Stephen, as you said, this is truly a social problem as much as it is a healthcare problem. What do you see as the role of government in healthcare? What do you think the role of government is in general? I’ve pretty much exposed my views as libertarian with all my links to the Mises Institute 🙂
The reason I am critical of some government policies is because they have real and long term consequences on all of us, from the safety of the cars we drive to the purchasing power of the dollar. Poor families cannot afford food, housing, or fuel, much less healthcare. Monetary policy and increasing inflation are decided by the Federal reserve and our government. These policies directly effect the growing numbers of impoverished in this country. We cannot ignore this if we seek to change things for the better. More people need to understand the causes of our nation’s problems as our economic circumstances worsen, so that we don’t offer more of the same as the solution.
The free market has been wrongly blamed for all of our ills. Unfortunately, we do not have nor have we had a truly free market. A free market consists of free people making decisions that allows them to better their lives by providing services or goods to others. Force and coercion are not part of a free market system.

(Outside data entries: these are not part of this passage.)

@[simp] theorem syncLon_kept (h : Nat) (s : State) : (syncLon h s).kept = s.kept := by
  simp [syncLon]

@[simp] theorem syncLonAll_kept (s : State) : (syncLonAll s).kept = s.kept := by
  unfold syncLonAll
  repeat' (first | with_reducible rfl | (simp only [syncLon_kept, kept_mk, kept_eta]; done) | split
                 | (with_reducible refine (forUpTo_kept _ _ _ ?_).trans ?_) | intro _ | simp)

@[simp] theorem beginXact_kept (h : Nat) (s : State) : (beginXact h s).kept = s.kept := by
  unfold beginXact
  repeat' (first | with_reducible rfl | (simp only [State_put_kept, State_setOpu_kept, kept_mk, kept_eta]; done) | split
                 | (with_reducible refine (when_kept _ _ _ ?_).trans ?_) | intro _ | simp)

@[simp] theorem queueXact_kept (h : Nat) (x : Xact) (s : State) : (queueXact h x s).kept = s.kept := by
  unfold queueXact
  repeat' (first | with_reducible rfl | split | simp)

@[simp] theorem laserOff_kept (h : Nat) (spots : Nat) (s : State) : (laserOff h spots s).kept = s.kept := by
  simp [laserOff]

@[simp] theorem State_setLoop_kept (s : State) (l : Nat) (k : LoopSt → LoopSt) : (State.setLoop s l k).kept = s.kept := by
  simp [State.setLoop]

@[simp] theorem setLoopNext_kept (l : Nat) (st : Nat) (s : State) : (setLoopNext l st s).kept = s.kept := by
  simp [setLoopNext]

@[simp] theorem loopOff_kept (l : Nat) (s : State) : (loopOff l s).kept = s.kept := by
  unfold loopOff
  repeat' (first | with_reducible rfl | (simp only [State_puts_kept, State_setLoop_kept, kept_mk, kept_eta]; done) | split
                 | (with_reducible refine (when_kept _ _ _ ?_).trans ?_) | intro _ | simp)

@[simp] theorem headLoopsOff_kept (h : Nat) (s : State) : (headLoopsOff h s).kept = s.kept := by
  unfold headLoopsOff
  repeat' (first | with_reducible rfl | (simp only [loopOff_kept, kept_mk, kept_eta]; done) | split
                 | (with_reducible refine (forUpTo_kept _ _ _ ?_).trans ?_) | intro _ | simp)

@[simp] theorem headLoopsNext_kept (h : Nat) (s : State) : (headLoopsNext h s).kept = s.kept := by
  unfold headLoopsNext
  repeat' (first | with_reducible rfl | (simp only [setLoopNext_kept, kept_mk, kept_eta]; done) | split
                 | (with_reducible refine (forUpTo_kept _ _ _ ?_).trans ?_) | intro _ | simp)

@[simp] theorem pairsIdleFor_kept (cause : Nat) (h : Nat) (s : State) : (pairsIdleFor cause h s).kept = s.kept := by
  simp [pairsIdleFor]

@[simp] theorem pairsIdle_kept (h : Nat) (s : State) : (pairsIdle h s).kept = s.kept := by
  simp [pairsIdle]

@[simp] theorem cutWrites_kept (sel : Win → Bool) (s : State) : (cutWrites sel s).kept = s.kept := by
  simp [cutWrites]

@[simp] theorem cutReads_kept (sel : Win → Bool) (s : State) : (cutReads sel s).kept = s.kept := by
  simp [cutReads]

@[simp] theorem formEffective_kept (s : State) : (formEffective s).kept = s.kept := by
  unfold formEffective
  repeat' (first | with_reducible rfl | (simp only [State_putB_kept, State_put_kept, kept_mk, kept_eta]; done) | split
                 | (with_reducible refine (when_kept _ _ _ ?_).trans ?_) | intro _ | simp)

@[simp] theorem celGone_kept (o : CelOp) (s : State) : (celGone o s).kept = s.kept := by
  unfold celGone
  repeat' (first | with_reducible rfl | split | simp)

@[simp] theorem celQueue_kept (o : CelOp) (s : State) : (celQueue o s).kept = s.kept := by
  unfold celQueue
  repeat' (first | with_reducible rfl | split | simp)

@[simp] theorem celRefuse_kept (s : State) : (celRefuse s).kept = s.kept := by
  unfold celRefuse
  repeat' (first | with_reducible rfl | (simp only [State_put_kept, celGone_kept, kept_mk, kept_eta]; done) | split
                 | (with_reducible refine (foldl_kept _ _ ?_ _).trans ?_)
                 | (with_reducible refine (foldl_snd_kept _ _ ?_ _).trans ?_) | intro _ | simp)

@[simp] theorem celEndPulse_kept (s : State) : (celEndPulse s).kept = s.kept := by
  unfold celEndPulse
  repeat' (first | with_reducible rfl | split | simp)

/-! ### Motion -/

@[simp] theorem State_setSl_kept (s : State) (h : Nat) (k : Sled → Sled) : (State.setSl s h k).kept = s.kept := by
  simp [State.setSl]

@[simp] theorem loadInterval_kept (h : Nat) (first : Bool) (s : State) : (loadInterval h first s).kept = s.kept := by
  simp [loadInterval]

@[simp] theorem sledAtRest_kept (h : Nat) (s : State) : (sledAtRest h s).kept = s.kept := by
  simp [sledAtRest]

@[simp] theorem seekFromRest_kept (h : Nat) (kind : Nat) (target : Int) (s : State) : (seekFromRest h kind target s).kept =
    s.kept := by
  unfold seekFromRest
  repeat' (first | with_reducible rfl | split | simp)

@[simp] theorem askSeek_kept (h : Nat) (kind : Nat) (target : Int) (s : State) : (askSeek h kind target s).kept = s.kept := by
  unfold askSeek
  repeat' (first | with_reducible rfl | split | simp)

@[simp] theorem stopSeek_kept (h : Nat) (s : State) : (stopSeek h s).kept = s.kept := by
  unfold stopSeek
  repeat' (first | with_reducible rfl | split | simp)

@[simp] theorem parkSeek_kept (h : Nat) (s : State) : (parkSeek h s).kept = s.kept := by
  unfold parkSeek
  repeat' (first | with_reducible rfl | split | simp)

@[simp] theorem spindleCoast_kept (s : State) : (spindleCoast s).kept = s.kept := by
  unfold spindleCoast
  repeat' (first | with_reducible rfl | split | simp)

@[simp] theorem brake_kept (s : State) : (brake s).kept = s.kept := by
  unfold brake
  repeat' (first | with_reducible rfl | split | simp)

@[simp] theorem followTarget_kept (s : State) : (followTarget s).kept = s.kept := by
  unfold followTarget
  repeat' (first | with_reducible rfl | split | simp)

@[simp] theorem parkAll_kept (s : State) : (parkAll s).kept = s.kept := by
  unfold parkAll
  repeat' (first | with_reducible rfl | (simp only [brake_kept, parkSeek_kept, kept_mk, kept_eta]; done) | split
                 | (with_reducible refine (forUpTo_kept _ _ _ ?_).trans ?_) | intro _ | simp)

/-! ### Stops -/

@[simp] theorem startSeq_kept (q : Nat) (s : State) : (startSeq q s).kept = s.kept := by
  simp [startSeq]

@[simp] theorem syncTrackSeqs_kept (heads : Nat) (s : State) : (syncTrackSeqs heads s).kept = s.kept := by
  unfold syncTrackSeqs
  repeat' (first | with_reducible rfl | (simp only [State_puts_kept, startSeq_kept, kept_mk, kept_eta]; done) | split
                 | (with_reducible refine (when_kept _ _ _ ?_).trans ?_)
                 | (with_reducible refine (forUpTo_kept _ _ _ ?_).trans ?_) | intro _ | simp)

@[simp] theorem gateDecoders_kept (s : State) : (gateDecoders s).kept = s.kept := by
  simp [gateDecoders]

@[simp] theorem setDomains_kept (s : State) : (setDomains s).kept = s.kept := by
  unfold setDomains
  repeat' (first | with_reducible rfl | split | simp)

@[simp] theorem transition_kept (next : Nat) (cause : Nat) (s : State) : (transition next cause s).kept = s.kept := by
  unfold transition
  repeat' (first | with_reducible rfl
                 | (simp only [State_put_kept, eventRec_kept, setDomains_kept, spoilWindow_kept, varnishAbort_kept, kept_mk, kept_eta]; done)
                 | split | (with_reducible refine (when_kept _ _ _ ?_).trans ?_) | intro _ | simp)
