/-! ### HealthBase -/

@[simp] theorem appendJournal_kept (type : Nat) (arg : Nat) (val : Nat) (s : State) : (appendJournal type arg val s).kept =
    s.kept := by
  simp [appendJournal]

@[simp] theorem appendLedger_kept (type : Nat) (n : Nat) (body : List Nat) (s : State) : (appendLedger type n body s).kept =
    s.kept := by
  simp [appendLedger]

@[simp] theorem appendDeltas_kept : ∀ (l : List (Nat × Nat)) (s : State), (appendDeltas l s).kept = s.kept
  | [], _ => rfl
  | [a], s => by simp only [appendDeltas, appendLedger_kept, State_addSat_kept]
  | a :: b :: l, s => by simp only [appendDeltas, appendDeltas_kept l, appendLedger_kept, State_addSat_kept]

@[simp] theorem syncHealth_kept (s : State) : (syncHealth s).kept = s.kept := by
  unfold syncHealth
  repeat' (first | with_reducible rfl | (simp only [State_putB_kept, State_puts_kept, kept_mk, kept_eta]; done) | split
                 | (with_reducible refine (foldl_kept _ _ ?_ _).trans ?_)
                 | (with_reducible refine (foldl_snd_kept _ _ ?_ _).trans ?_)
                 | (with_reducible refine (forUpTo_kept _ _ _ ?_).trans ?_) | intro _ | simp)

@[simp] theorem addDefect_kept (d : Defect) (s : State) : (addDefect d s).kept = s.kept := by
  simp [addDefect]

@[simp] theorem defectsLive_kept (layer : Nat) (n : Nat) (s : State) : (defectsLive layer n s).kept = s.kept := by
  simp [defectsLive]

@[simp] theorem retireBlock_kept (p : Nat) (cause : Nat) (repl : Option Nat) (s : State) : (retireBlock p cause repl s).kept =
    s.kept := by
  simp [retireBlock]

@[simp] theorem askDeltas_kept (l : List (Nat × Nat)) (s : State) : (askDeltas l s).kept = s.kept := by
  unfold askDeltas
  repeat' (first | with_reducible rfl
                 | (simp only [State_setHlt_kept, appendDeltas_kept, appendLedger_kept, kept_mk, kept_eta]; done) | split
                 | (with_reducible refine (when_kept _ _ _ ?_).trans ?_) | intro _ | simp)

@[simp] theorem writeLedger_kept (layer : Nat) (s : State) : (writeLedger layer s).kept = s.kept := by
  simp [writeLedger]

@[simp] theorem ledgerDurable_kept (s : State) : (ledgerDurable s).kept = s.kept := by
  unfold ledgerDurable
  repeat' (first | with_reducible rfl | split | simp)

@[simp] theorem regionWorn_kept (k : Nat) (s : State) : (regionWorn k s).kept = s.kept := by
  simp [regionWorn]

@[simp] theorem retireRegion_kept (p : Nat) (s : State) : (retireRegion p s).kept = s.kept := by
  unfold retireRegion
  repeat' (first | with_reducible rfl
                 | (simp only [State_addSat_kept, State_setHlt_kept, addDefect_kept, queueRebuild_kept, writeLedger_kept, kept_mk, kept_eta]; done)
                 | split | (with_reducible refine (foldl_kept _ _ ?_ _).trans ?_)
                 | (with_reducible refine (foldl_snd_kept _ _ ?_ _).trans ?_) | intro _ | simp)

@[simp] theorem wearOne_kept (p : Nat) (s : State) : (wearOne p s).kept = s.kept := by
  unfold wearOne
  repeat' (first | with_reducible rfl
                 | (simp only [State_setHlt_kept, regionWorn_kept, retireRegion_kept, kept_mk, kept_eta]; done) | split
                 | (with_reducible refine (when_kept _ _ _ ?_).trans ?_) | intro _ | simp)

/-! ### Pickup -/

@[simp] theorem ageOn_kept (s : State) : (ageOn s).kept = s.kept := by
  unfold ageOn
  repeat' (first | with_reducible rfl | (simp only [State_put_kept, kept_mk, kept_eta]; done) | split
                 | (with_reducible refine (when_kept _ _ _ ?_).trans ?_) | intro _ | simp)

@[simp] theorem tempReading_kept (h : Nat) (data : Nat) (s : State) : (tempReading h data s).kept = s.kept := by
  unfold tempReading
  repeat' (first | with_reducible rfl
                 | (simp only [State_inc_kept, State_putB_kept, State_put_kept, State_puts_kept, ageOn_kept, orderlyStop_kept, kept_mk, kept_eta]; done)
                 | split | (with_reducible refine (when_kept _ _ _ ?_).trans ?_) | intro _ | simp)

@[simp] theorem tempLost_kept (h : Nat) (s : State) : (tempLost h s).kept = s.kept := by
  unfold tempLost
  repeat' (first | with_reducible rfl | split | simp)

@[simp] theorem startEnum_kept (h : Nat) (restore : Bool) (s : State) : (startEnum h restore s).kept = s.kept := by
  simp [startEnum]
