@[simp] theorem cnvPortReset_kept (p : Nat) (s : State) : (cnvPortReset p s).kept = s.kept := by
  unfold cnvPortReset
  repeat' (first | with_reducible rfl | split | simp)

theorem execCanvasValidationDone_keeps (us : Nat) (s : State) : Keeps s (execCanvasValidationDone us s) := by
  unfold execCanvasValidationDone
  repeat' (first | refine doIf_keeps ?_ ?_ | with_reducible rfl | split | simp)

theorem execMemTrainingDone_keeps (trained : Fin 16) (gib : Nat) (us : Nat) (s : State) : Keeps s (execMemTrainingDone trained
    gib us s) := by
  unfold execMemTrainingDone
  repeat' (first | refine doIf_keeps ?_ ?_ | with_reducible rfl | split | simp)

@[simp] theorem syncRdy_kept (p : Nat) (s : State) : (syncRdy p s).kept = s.kept := by
  simp [syncRdy]

@[simp] theorem loadKek_kept (s : State) : (loadKek s).kept = s.kept := by
  unfold loadKek
  repeat' (first | with_reducible rfl | split | simp)

@[simp] theorem enterPrimed_kept (s : State) : (enterPrimed s).kept = s.kept := by
  unfold enterPrimed
  repeat' (first | with_reducible rfl
                 | (simp only [State_putB_kept, State_put_kept, State_puts_kept, enumerateAll_kept, followTarget_kept, formEffective_kept, loadKek_kept, startAngle_kept, startSeq_kept, syncLonAll_kept, syncRdy_kept, transition_kept, kept_mk, kept_eta]; done)
                 | split | (with_reducible refine (when_kept _ _ _ ?_).trans ?_)
                 | (with_reducible refine (forUpTo_kept _ _ _ ?_).trans ?_) | intro _ | simp)

theorem execCanvasCommitDone_keeps (us : Nat) (s : State) : Keeps s (execCanvasCommitDone us s) := by
  unfold execCanvasCommitDone; refine doIf_keeps ?_ ?_ <;> simp

/-! ### Ports -/

@[simp] theorem dmaPortReset_kept (p : Nat) (s : State) : (dmaPortReset p s).kept = s.kept := by
  unfold dmaPortReset
  repeat' (first | with_reducible rfl | (simp only [dmaEnd_kept, kept_mk, kept_eta]; done) | split
                 | (with_reducible refine (when_kept _ _ _ ?_).trans ?_)
                 | (with_reducible refine (forUpTo_kept _ _ _ ?_).trans ?_) | intro _ | simp)

@[simp] theorem portReset_kept (p : Nat) (s : State) : (portReset p s).kept = s.kept := by
  unfold portReset
  repeat' (first | with_reducible rfl
                 | (simp only [State_put_kept, clearSketch_kept, cnvPortReset_kept, dmaPortReset_kept, syncInfl_kept, syncLocks_kept, varnishAbort_kept, kept_mk, kept_eta]; done)
                 | split | (with_reducible refine (when_kept _ _ _ ?_).trans ?_) | intro _ | simp)

@[simp] theorem leaveL0_kept (p : Nat) (ltssm : Nat) (s : State) : (leaveL0 p ltssm s).kept = s.kept := by
  simp [leaveL0]

theorem execPcieLinkUp_keeps (p : Port) (width : Fin 8) (speed : Fin 16) (s : State) : Keeps s (execPcieLinkUp p width speed s)
    := by
  unfold execPcieLinkUp; refine doIf_keeps ?_ ?_ <;> simp

theorem execPcieLinkDown_keeps (p : Port) (ltssm : BitVec 24) (s : State) : Keeps s (execPcieLinkDown p ltssm s) := by
  unfold execPcieLinkDown; refine doIf_keeps ?_ ?_ <;> simp

theorem execPerst_keeps (p : Port) (s : State) : Keeps s (execPerst p s) := by
  unfold execPerst; refine doIf_keeps ?_ ?_ <;> simp

theorem execFunctionLevelReset_keeps (p : Port) (s : State) : Keeps s (execFunctionLevelReset p s) := by
  unfold execFunctionLevelReset; refine doIf_keeps ?_ ?_ <;> simp

theorem execControllerReset_keeps (p : Port) (s : State) : Keeps s (execControllerReset p s) := by
  unfold execControllerReset; refine doIf_keeps ?_ ?_ <;> simp

theorem execControllerEnable_keeps (p : Port) (asqs : Fin 4096) (acqs : Fin 4096) (wrr : Bool) (s : State) : Keeps s
    (execControllerEnable p asqs acqs wrr s) := by
  unfold execControllerEnable; refine doIf_keeps ?_ ?_ <;> simp

@[simp] theorem requestCustody_kept (q : CustReq) (s : State) : (requestCustody q s).kept = s.kept := by
  simp [requestCustody]

theorem execLinkLossTimeout_keeps (p : Port) (s : State) : Keeps s (execLinkLossTimeout p s) := by
  unfold execLinkLossTimeout
  repeat' (first | refine doIf_keeps ?_ ?_ | with_reducible rfl | (simp only [requestCustody_kept, kept_mk, kept_eta]; done)
                 | split | (with_reducible refine (when_kept _ _ _ ?_).trans ?_)
                 | (with_reducible refine (forUpTo_kept _ _ _ ?_).trans ?_) | intro _ | simp)

end Sys2Proof.Machine
end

If I wanted to go out now and feed the homeless, did you know I could be fined several hundred dollars in several US cities for not having applied for a costly permit? Is that compassion? Does that protect homeless people? Regulations and laws only protect those with the money and power to lobby for them in the first place. Rewarding greed through government has gotten us into this mess. Only a free market can maximize creative energies, reward those that provide services, punish those that harm consumers, and ultimately, increase the living standards for ALL people. Consumers choose the winners in a free market system. Right now, we have a corporate-fascists system whereby a small elite leach off the public through the government.